= Beginning of Section =

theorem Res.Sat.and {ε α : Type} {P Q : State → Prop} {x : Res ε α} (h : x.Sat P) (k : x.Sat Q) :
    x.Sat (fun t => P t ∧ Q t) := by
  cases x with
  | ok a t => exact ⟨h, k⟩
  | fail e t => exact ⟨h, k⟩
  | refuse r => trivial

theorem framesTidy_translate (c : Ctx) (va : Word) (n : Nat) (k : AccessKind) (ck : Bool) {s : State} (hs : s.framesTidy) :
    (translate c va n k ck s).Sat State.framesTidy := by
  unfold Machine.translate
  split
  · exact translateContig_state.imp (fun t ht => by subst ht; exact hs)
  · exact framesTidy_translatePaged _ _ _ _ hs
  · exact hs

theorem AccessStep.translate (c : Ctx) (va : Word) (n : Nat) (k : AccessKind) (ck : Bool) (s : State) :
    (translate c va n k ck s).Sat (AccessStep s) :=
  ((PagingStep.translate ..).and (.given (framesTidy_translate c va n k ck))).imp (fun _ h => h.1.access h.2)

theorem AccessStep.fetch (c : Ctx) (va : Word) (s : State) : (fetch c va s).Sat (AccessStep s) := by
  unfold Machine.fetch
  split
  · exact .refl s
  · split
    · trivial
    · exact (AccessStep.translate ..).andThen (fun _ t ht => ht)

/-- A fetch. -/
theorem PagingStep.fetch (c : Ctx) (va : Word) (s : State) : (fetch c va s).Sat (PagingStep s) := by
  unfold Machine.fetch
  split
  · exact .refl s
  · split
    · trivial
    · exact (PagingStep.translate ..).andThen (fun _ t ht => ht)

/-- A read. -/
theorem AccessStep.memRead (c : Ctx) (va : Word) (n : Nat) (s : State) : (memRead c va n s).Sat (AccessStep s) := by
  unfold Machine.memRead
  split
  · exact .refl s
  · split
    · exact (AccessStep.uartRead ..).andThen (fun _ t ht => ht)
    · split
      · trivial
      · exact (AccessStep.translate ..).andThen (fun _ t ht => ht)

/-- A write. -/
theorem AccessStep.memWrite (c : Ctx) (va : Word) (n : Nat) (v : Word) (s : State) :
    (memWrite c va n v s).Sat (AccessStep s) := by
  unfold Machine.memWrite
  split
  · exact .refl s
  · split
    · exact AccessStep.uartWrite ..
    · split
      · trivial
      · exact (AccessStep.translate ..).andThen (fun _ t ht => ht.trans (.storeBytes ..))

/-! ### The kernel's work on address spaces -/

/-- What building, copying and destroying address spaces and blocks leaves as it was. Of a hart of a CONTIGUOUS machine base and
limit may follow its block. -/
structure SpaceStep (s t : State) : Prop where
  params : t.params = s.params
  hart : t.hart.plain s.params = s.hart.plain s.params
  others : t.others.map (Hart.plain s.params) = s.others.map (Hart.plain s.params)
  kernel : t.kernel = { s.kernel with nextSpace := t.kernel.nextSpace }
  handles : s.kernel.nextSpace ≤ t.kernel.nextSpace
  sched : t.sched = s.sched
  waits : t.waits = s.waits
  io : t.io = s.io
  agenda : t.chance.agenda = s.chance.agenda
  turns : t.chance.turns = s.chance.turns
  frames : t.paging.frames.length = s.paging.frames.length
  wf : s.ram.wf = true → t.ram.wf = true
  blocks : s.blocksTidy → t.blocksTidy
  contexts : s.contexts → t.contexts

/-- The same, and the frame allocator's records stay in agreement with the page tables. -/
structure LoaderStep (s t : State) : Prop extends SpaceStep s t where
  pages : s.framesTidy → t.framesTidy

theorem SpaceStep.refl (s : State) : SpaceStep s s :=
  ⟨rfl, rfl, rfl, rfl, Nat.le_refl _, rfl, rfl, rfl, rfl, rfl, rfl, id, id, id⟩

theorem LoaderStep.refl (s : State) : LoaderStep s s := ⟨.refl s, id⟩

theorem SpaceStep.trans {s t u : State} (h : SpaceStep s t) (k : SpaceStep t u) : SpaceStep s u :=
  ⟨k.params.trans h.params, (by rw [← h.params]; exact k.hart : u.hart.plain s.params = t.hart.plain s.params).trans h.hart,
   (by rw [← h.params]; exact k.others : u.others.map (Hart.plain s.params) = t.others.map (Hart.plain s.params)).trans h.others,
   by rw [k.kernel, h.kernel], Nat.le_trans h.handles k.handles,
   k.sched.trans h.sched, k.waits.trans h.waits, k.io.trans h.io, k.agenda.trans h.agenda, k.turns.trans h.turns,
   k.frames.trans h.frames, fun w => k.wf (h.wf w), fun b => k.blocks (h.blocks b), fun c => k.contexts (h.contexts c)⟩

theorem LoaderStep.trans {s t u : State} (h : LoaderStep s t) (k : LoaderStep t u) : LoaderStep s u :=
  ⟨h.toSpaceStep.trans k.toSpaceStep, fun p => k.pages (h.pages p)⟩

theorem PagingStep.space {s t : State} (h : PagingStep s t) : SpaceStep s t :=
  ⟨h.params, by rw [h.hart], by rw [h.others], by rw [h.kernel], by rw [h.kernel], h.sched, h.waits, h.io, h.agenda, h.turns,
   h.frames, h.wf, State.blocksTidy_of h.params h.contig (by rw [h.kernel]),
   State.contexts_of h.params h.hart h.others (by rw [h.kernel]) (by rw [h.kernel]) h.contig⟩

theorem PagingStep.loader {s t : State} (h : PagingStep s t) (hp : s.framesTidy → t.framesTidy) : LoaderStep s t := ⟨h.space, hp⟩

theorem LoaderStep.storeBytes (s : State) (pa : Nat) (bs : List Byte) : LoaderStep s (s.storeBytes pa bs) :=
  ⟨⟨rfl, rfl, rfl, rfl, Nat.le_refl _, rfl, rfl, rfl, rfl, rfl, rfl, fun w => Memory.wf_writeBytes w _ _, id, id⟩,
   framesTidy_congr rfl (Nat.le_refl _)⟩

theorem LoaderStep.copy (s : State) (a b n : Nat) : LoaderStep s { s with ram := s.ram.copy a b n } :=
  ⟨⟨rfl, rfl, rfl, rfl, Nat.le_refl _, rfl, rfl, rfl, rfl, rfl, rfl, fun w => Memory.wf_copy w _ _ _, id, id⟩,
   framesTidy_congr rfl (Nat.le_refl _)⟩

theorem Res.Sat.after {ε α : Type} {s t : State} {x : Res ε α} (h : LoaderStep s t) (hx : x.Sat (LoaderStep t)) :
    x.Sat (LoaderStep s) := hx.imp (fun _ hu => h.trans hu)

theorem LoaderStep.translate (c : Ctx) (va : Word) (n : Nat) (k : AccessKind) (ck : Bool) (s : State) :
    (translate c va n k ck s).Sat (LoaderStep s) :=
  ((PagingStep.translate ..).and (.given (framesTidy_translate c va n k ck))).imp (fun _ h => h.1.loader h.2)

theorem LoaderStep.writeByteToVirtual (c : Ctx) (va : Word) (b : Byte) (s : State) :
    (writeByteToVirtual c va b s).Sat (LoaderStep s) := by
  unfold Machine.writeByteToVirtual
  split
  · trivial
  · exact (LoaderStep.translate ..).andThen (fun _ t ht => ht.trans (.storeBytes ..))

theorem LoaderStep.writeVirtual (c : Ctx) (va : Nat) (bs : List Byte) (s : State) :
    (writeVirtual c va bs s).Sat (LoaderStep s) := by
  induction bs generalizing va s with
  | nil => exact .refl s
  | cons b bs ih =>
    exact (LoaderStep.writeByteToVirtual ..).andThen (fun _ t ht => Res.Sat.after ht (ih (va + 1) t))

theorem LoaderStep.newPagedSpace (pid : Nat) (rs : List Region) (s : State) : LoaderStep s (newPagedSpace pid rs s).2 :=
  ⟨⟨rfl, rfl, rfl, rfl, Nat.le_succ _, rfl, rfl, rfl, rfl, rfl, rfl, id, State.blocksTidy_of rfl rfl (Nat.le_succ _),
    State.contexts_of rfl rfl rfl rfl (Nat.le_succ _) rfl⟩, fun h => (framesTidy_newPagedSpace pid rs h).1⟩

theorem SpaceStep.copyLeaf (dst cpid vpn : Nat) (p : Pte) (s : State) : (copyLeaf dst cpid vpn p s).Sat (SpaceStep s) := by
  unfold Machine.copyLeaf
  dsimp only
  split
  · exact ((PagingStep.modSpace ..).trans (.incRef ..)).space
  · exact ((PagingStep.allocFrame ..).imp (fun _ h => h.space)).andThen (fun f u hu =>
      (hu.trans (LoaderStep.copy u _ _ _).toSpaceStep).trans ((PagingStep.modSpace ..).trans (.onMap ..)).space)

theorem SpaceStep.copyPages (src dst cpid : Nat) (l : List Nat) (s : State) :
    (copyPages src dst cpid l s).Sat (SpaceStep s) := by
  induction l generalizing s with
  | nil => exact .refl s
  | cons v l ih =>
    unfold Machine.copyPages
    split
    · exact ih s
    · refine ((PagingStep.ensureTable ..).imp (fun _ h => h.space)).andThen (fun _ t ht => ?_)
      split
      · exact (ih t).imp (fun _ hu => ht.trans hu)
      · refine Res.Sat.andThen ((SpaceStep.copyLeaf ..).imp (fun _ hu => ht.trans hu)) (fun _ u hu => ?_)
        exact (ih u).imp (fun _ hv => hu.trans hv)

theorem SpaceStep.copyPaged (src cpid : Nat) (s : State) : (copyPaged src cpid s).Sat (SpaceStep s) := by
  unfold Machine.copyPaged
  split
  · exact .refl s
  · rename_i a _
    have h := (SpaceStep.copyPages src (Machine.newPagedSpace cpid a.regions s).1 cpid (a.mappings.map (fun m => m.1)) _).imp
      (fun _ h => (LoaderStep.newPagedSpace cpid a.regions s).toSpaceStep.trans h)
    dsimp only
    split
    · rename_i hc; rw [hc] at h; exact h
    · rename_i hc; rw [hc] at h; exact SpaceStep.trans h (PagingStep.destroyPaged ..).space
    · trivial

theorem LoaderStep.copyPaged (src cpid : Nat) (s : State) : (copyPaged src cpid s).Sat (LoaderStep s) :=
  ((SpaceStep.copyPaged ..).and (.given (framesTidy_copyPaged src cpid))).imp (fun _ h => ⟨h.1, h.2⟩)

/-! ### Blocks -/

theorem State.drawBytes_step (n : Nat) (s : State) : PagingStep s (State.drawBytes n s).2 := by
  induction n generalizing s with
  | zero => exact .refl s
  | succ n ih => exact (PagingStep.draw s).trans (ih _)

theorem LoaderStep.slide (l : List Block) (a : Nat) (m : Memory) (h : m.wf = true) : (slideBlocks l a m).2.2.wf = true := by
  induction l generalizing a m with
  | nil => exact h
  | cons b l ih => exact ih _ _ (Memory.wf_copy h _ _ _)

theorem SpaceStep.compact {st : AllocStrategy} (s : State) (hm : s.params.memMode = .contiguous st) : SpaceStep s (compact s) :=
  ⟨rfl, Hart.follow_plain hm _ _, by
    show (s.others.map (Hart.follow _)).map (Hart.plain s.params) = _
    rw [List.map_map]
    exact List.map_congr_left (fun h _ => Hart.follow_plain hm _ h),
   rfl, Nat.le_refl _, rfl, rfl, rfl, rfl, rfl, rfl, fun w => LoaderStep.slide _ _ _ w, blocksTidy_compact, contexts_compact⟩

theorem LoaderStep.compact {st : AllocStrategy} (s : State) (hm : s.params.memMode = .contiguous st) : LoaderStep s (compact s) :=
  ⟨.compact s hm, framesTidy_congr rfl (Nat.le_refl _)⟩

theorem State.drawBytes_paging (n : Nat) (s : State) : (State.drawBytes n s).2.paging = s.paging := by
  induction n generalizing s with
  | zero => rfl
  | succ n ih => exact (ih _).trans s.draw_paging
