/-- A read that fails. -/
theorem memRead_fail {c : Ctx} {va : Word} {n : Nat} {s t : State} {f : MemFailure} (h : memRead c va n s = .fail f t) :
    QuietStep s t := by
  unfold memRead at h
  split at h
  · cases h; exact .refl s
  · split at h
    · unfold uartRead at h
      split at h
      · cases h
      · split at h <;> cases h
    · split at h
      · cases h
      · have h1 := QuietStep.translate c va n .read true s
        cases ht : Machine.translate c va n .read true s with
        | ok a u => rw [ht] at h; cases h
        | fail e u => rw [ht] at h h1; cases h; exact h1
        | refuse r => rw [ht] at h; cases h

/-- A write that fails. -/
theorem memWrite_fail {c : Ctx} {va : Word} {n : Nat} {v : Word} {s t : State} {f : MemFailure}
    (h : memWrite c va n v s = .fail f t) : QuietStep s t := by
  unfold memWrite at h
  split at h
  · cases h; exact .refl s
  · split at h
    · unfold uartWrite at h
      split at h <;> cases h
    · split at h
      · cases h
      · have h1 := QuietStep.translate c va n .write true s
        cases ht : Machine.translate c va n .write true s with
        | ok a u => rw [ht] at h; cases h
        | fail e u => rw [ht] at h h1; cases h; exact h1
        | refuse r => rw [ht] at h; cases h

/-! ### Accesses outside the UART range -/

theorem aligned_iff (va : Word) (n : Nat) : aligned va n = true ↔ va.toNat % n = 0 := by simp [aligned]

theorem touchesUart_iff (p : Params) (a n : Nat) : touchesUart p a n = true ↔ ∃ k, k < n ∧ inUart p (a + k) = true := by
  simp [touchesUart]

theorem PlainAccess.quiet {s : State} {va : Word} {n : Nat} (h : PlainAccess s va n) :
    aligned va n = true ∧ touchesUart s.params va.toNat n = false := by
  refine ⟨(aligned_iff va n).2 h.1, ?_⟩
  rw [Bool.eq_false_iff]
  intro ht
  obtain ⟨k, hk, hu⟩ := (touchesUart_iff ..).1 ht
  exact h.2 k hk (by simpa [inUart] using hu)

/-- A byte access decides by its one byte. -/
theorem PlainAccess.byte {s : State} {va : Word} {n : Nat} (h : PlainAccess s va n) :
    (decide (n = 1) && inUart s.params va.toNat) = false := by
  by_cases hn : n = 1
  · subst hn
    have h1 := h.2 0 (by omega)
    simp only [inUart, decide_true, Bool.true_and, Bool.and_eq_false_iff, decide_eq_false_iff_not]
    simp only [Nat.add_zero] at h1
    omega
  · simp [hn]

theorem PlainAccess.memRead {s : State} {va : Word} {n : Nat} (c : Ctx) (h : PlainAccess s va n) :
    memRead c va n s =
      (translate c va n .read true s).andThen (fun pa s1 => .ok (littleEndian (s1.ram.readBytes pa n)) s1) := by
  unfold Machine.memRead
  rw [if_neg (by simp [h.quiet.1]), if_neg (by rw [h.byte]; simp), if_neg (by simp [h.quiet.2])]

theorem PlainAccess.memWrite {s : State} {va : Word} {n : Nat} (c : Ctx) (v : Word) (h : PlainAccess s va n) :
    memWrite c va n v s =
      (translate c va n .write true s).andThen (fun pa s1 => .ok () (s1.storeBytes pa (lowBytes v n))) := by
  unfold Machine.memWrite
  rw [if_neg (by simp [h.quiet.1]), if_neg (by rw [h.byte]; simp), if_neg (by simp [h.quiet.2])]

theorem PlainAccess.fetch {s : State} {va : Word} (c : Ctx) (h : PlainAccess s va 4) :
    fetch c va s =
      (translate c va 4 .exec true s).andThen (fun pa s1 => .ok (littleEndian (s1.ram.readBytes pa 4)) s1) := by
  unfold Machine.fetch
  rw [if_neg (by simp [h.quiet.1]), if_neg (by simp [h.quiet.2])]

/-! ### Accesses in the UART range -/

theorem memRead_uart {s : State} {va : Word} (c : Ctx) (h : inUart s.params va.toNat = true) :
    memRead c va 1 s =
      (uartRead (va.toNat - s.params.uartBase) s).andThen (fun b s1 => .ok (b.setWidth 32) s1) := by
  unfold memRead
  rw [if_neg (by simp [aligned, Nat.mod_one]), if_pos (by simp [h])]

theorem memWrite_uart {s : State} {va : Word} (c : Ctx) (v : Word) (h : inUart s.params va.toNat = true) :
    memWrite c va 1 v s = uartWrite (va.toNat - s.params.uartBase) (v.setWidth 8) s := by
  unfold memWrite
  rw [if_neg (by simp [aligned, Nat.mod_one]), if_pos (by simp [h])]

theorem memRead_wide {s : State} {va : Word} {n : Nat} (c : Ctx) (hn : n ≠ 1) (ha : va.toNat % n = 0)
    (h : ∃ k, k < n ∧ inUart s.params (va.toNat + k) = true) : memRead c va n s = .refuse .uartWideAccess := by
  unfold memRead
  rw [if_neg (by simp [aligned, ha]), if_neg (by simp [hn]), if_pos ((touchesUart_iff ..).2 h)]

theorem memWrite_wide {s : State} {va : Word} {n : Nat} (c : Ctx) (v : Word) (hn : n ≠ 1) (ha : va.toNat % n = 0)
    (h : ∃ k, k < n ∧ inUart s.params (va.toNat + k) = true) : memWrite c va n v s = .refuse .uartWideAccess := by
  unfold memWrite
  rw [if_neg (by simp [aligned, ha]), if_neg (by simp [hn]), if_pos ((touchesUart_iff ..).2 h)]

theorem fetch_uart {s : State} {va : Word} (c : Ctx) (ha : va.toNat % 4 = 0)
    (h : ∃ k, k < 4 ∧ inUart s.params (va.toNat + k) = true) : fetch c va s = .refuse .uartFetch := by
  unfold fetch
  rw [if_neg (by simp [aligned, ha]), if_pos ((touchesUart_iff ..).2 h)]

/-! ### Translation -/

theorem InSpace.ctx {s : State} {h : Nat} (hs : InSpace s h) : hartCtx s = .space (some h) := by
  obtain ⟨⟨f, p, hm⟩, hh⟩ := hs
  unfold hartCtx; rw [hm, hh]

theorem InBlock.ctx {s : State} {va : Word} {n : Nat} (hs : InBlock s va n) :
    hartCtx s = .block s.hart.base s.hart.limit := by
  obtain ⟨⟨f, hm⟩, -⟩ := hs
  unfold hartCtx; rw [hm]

= End of Section =

*Task details*. What are the lines, exactly as written above, from the line with "params : t.params = s.params" to the line with "kernel : t.kernel", both included? Output only those.

*Expected answer*.
  params : t.params = s.params
  hart : t.hart.plain s.params = s.hart.plain s.params
  others : t.others.map (Hart.plain s.params) = s.others.map (Hart.plain s.params)
  kernel : t.kernel = { s.kernel with nextSpace := t.kernel.nextSpace }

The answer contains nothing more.